To get started, have your salespeople, as they are ringing up each of their customers making a full-price purchase, ask, "Why did you choose this premium item?" (Don't ask about the brand like, "Why did you choose Jimmy Choos or Rolex? Ask about the specific premium item).

Your questions are about the benefits these customers find in the expensive merchandise that makes them willing to spend more money.

You will probably hear them talk about a feature they see as a solution to save them time, trouble, or lost birds in the case of the hunter. Or you could hear about impressing their friends, family, or stubborn in-law.

The more your employees ask for and hear these stories, the more they'll understand the benefits most important to their customers. That gives them the foundation to compare and contrast with future customers. Your crew's learning comes from your customer satisfaction with the products they purchase.

Next, they have to understand that comparing two items begins with similarities.
Here's how to get your salespeople to compare and contrast:

Select one premium item in their department and something wildly cheaper.

For example, if you sell jewelry, choose a wedding band and a paper ring.

If you are a pool store, choose your best above-ground pool and a hole in the lawn.

Choose your premium window covering and a foil roll if you are a window fashion store.

Got the idea?

What you want them to be able to see first is how both items are the same.

This retail selling exercise helps them imagine and play, which is the best learning method. You're building their insight between commonly used words and merchandise they may not sell often.

Have fun with it.

So for the wedding band and paper ring, a salesperson should be able to say how both could be given as symbols of affection, how both are handmade and how both can be sized to an individual.

For the best above-ground pool and a big, deep hole in the lawn, they should be able to say how both hold water, make you cooler when you jump in, and take up the same amount of space.

They should be able to say how both can keep out the sun for the premium window covering and a roll of foil. Both roll up, and both are easily installed.

Once they can do that, you'll want them to contrast the two items.

So for the wedding band and paper ring, they should be able to give the reasons they are different - how you can't wash your hands while wearing a paper ring as it will dissolve, the band of gold will last longer, the less expensive the material may mean the more temporary the relationship.

You get the idea.

Once they can do this easily with most any branded merchandise you give them, choose two of your own products or one of yours and one from one of your competitor retailers. Suggest that they go online or in an app to research the differences.

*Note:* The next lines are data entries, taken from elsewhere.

/-- O22 (R289, R306, R307, chapter Measurement: fast sense, metrology and capture). ARM written while it reads 0 empties the recorder, sets
ARM and enters ARMED; nothing else changes, and while it reads 1 nothing does. TRIGGER, and a delivered code of the channel CAP_LEVEL
names that meets its level while TRIG_LEVEL is set, take an ARMED recorder to TRIGGERED with their source; a host trigger in any other
state is counted as ignored, and a code of another channel or short of the level leaves the recorder as it is. CAP_DONE of a TRIGGERED
recorder with no sample left enters DONE and clears ARM. -/
def Obligations.RecorderArmsTriggersAndIsDone : Prop :=
  (∀ s : State, s.up → s.dev.hostMay 0x102008 1 = true →
    (s.dev.b F.CAP_CMD_ARM = false →
      ∃ d, exec .capArm s = .next (s.withDev d) ∧ d.b F.CAP_CMD_ARM = true ∧ d.g F.CAP_STATE_STATE = 1 ∧ d.cap.samples = [] ∧
        d.cap.acc = [] ∧ s.dev.regsBut d [F.CAP_CMD_ARM, F.CAP_STATE_STATE] ∧ d = { s.dev.fresh with rf := d.rf, cap := d.cap }) ∧
    (s.dev.b F.CAP_CMD_ARM = true → exec .capArm s = .next (s.withDev s.dev.fresh))) ∧
  (∀ s : State, s.up → s.dev.hostMay 0x102008 2 = true →
    (s.dev.g F.CAP_STATE_STATE = 1 →
      ∃ d, exec .capTrigger s = .next (s.withDev d) ∧ d.g F.CAP_STATE_STATE = 2 ∧ d.g F.CAP_STATE_SOURCE = 0 ∧
        d.cap.samples = s.dev.cap.samples ∧ s.dev.regsBut d [F.CAP_STATE_STATE, F.CAP_STATE_SOURCE, F.CAP_STATE_PRE_VALID,
          F.CAP_TRIG_FRAME_FRAME, F.CAP_TRIG_SLOT_SLOT] ∧ d = { s.dev.fresh with rf := d.rf, cap := d.cap }) ∧
    (s.dev.g F.CAP_STATE_STATE ≠ 1 →
      ∃ d, exec .capTrigger s = .next (s.withDev d) ∧ d.g F.CAP_IGNORED_COUNT = (s.dev.g F.CAP_IGNORED_COUNT + 1) % 2 ^ 32 ∧
        s.dev.regsBut d [F.CAP_IGNORED_COUNT] ∧ s.dev.fresh.onlyRegs d)) ∧
  (∀ (s : State) (k t : Nat) (code : Int), s.up → k < 16 → s.dev.b F.CAP_CTRL_TRIG_LEVEL = true → k = s.dev.g F.CAP_LEVEL_CHANNEL →
    s.dev.b (F.PROT_CH_STATE_SUBST k) = false → s.dev.delivers k (s.dev.clockAt t) →
    let lv := sgn 16 (s.dev.g F.CAP_LEVEL_LEVEL)
    let met : Prop := if s.dev.b F.CAP_LEVEL_ABOVE then lv ≤ code else code ≤ lv
    ∃ d, exec (.capLevelTrigger ⟨k, code, t⟩) s = .next (s.withDev d) ∧
      d = { s.dev.fresh.at t with rf := d.rf, cap := d.cap, fs := { s.dev.fs with heard := d.fs.heard } } ∧
      (met → s.dev.g F.CAP_STATE_STATE = 1 → d.g F.CAP_STATE_STATE = 2 ∧ d.g F.CAP_STATE_SOURCE = 3 ∧ d.cap.samples = s.dev.cap.samples) ∧
      (met → 2 ≤ s.dev.g F.CAP_STATE_STATE → d.g F.CAP_IGNORED_COUNT = (s.dev.g F.CAP_IGNORED_COUNT + 1) % 2 ^ 32 ∧
        s.dev.regsBut d [F.CAP_IGNORED_COUNT] ∧ d.cap = s.dev.cap) ∧
      (¬ met → d.rf = s.dev.rf ∧ d.cap = s.dev.cap)) ∧
  (∀ (s : State) (k t : Nat) (code : Int), s.up → k < 16 → (s.dev.b F.CAP_CTRL_TRIG_LEVEL = false ∨ k ≠ s.dev.g F.CAP_LEVEL_CHANNEL) →
    exec (.capLevelTrigger ⟨k, code, t⟩) s = .next (s.withDev (s.dev.fresh.at t))) ∧
  (∀ s : State, s.up → s.dev.g F.CAP_STATE_STATE = 2 → s.dev.cap.left = 0 →
    ∃ d, exec .capDone s = .next (s.withDev d) ∧ d.g F.CAP_STATE_STATE = 3 ∧ d.b F.CAP_CMD_ARM = false ∧
      s.dev.regsBut d [F.CAP_STATE_STATE, F.CAP_CMD_ARM] ∧ d = { s.dev.fresh with rf := d.rf, cap := d.cap })

/-- O23 (R324, R329, R344, R416, chapter Protection and fault handling). For every head that is not DORMANT and every fault r of class 0 to 4:
its class counter counts one; a class of 3 or more sets both latches and HOLD, and sends SHUTTER on the cell lanes; class 4 sets TRIPPED;
the record joins the back of the queue of its source, or counts as lost where eight wait. A DORMANT head keeps the fault in its list of
deferred faults and changes nothing else. -/
def Obligations.RaisingAFaultCountsActsAndQueues : Prop :=
  (∀ (d : Dev) (r : Raise), d.redState ≠ 1 → r.cls ≤ 4 →
    (d.raise r).g (F.PROT_CLASS_COUNT r.cls) = (d.g (F.PROT_CLASS_COUNT r.cls) + 1) % 2 ^ 32 ∧
    (3 ≤ r.cls → (d.raise r).b F.PROT_STATUS_LATCHED0 = true ∧ (d.raise r).b F.PROT_STATUS_LATCHED1 = true ∧
      (d.raise r).b F.PROT_STATUS_HOLD = true ∧
      (2 ≤ d.redState → Out.shutter d.claimSent (r.reason * 32 + d.pos) ∈ (d.raise r).out)) ∧
    (r.cls = 4 → (d.raise r).b F.PROT_STATUS_TRIPPED = true) ∧
    (r.cls < 3 → (d.raise r).b F.PROT_STATUS_LATCHED0 = d.b F.PROT_STATUS_LATCHED0 ∧
      (d.raise r).b F.PROT_STATUS_LATCHED1 = d.b F.PROT_STATUS_LATCHED1 ∧ (d.raise r).out = d.out) ∧
    ((mget d.prot.fq (queueOf r.src)).length < 8 →
      ∃ e : FqEntry, mget (d.raise r).prot.fq (queueOf r.src) = mget d.prot.fq (queueOf r.src) ++ [e] ∧ e.src = r.src ∧
        e.cls = r.cls ∧ e.frame = d.cad.frame ∧ e.epoch = d.cad.epoch ∧ e.value = r.value) ∧
    (8 ≤ (mget d.prot.fq (queueOf r.src)).length → (d.raise r).prot.fq = d.prot.fq ∧
      (d.raise r).g F.PROT_QUEUE_LOST_COUNT = (d.g F.PROT_QUEUE_LOST_COUNT + 1) % 2 ^ 32)) ∧
  (∀ (d : Dev) (r : Raise), d.redState = 1 →
    d.raise r = { d with red := { d.red with deferred := d.red.deferred ++ [r] } })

Don't let them report back a set of features because that's all they'll find. They need to be comfortable adding the reasons a feature is important if you expect them to sell your more profitable merchandise.

Customers care about features to a point, but they care so much more about benefits - especially the benefits to them. What does that feature allow this customer to do, save, or avoid? That's all that really matters to them and is one of the most important skills you need to offer your staff.

That's what you can add to each sales experience in your retail store that an online search cannot - your wisdom for the customer to choose between two items easily. It only happens when retail selling techniques are trained.

See also, How To Upsell - Getting Retail Employees To Do It Even If They Hate It

In Sum

Until your salespeople can compare wildly different products in your retail stores, they probably won't be able to make subtle comparisons between two premium products. That means they'll default to "this one is cheaper" or "this is on sale."

And that's not compelling because there's always someone cheaper...always.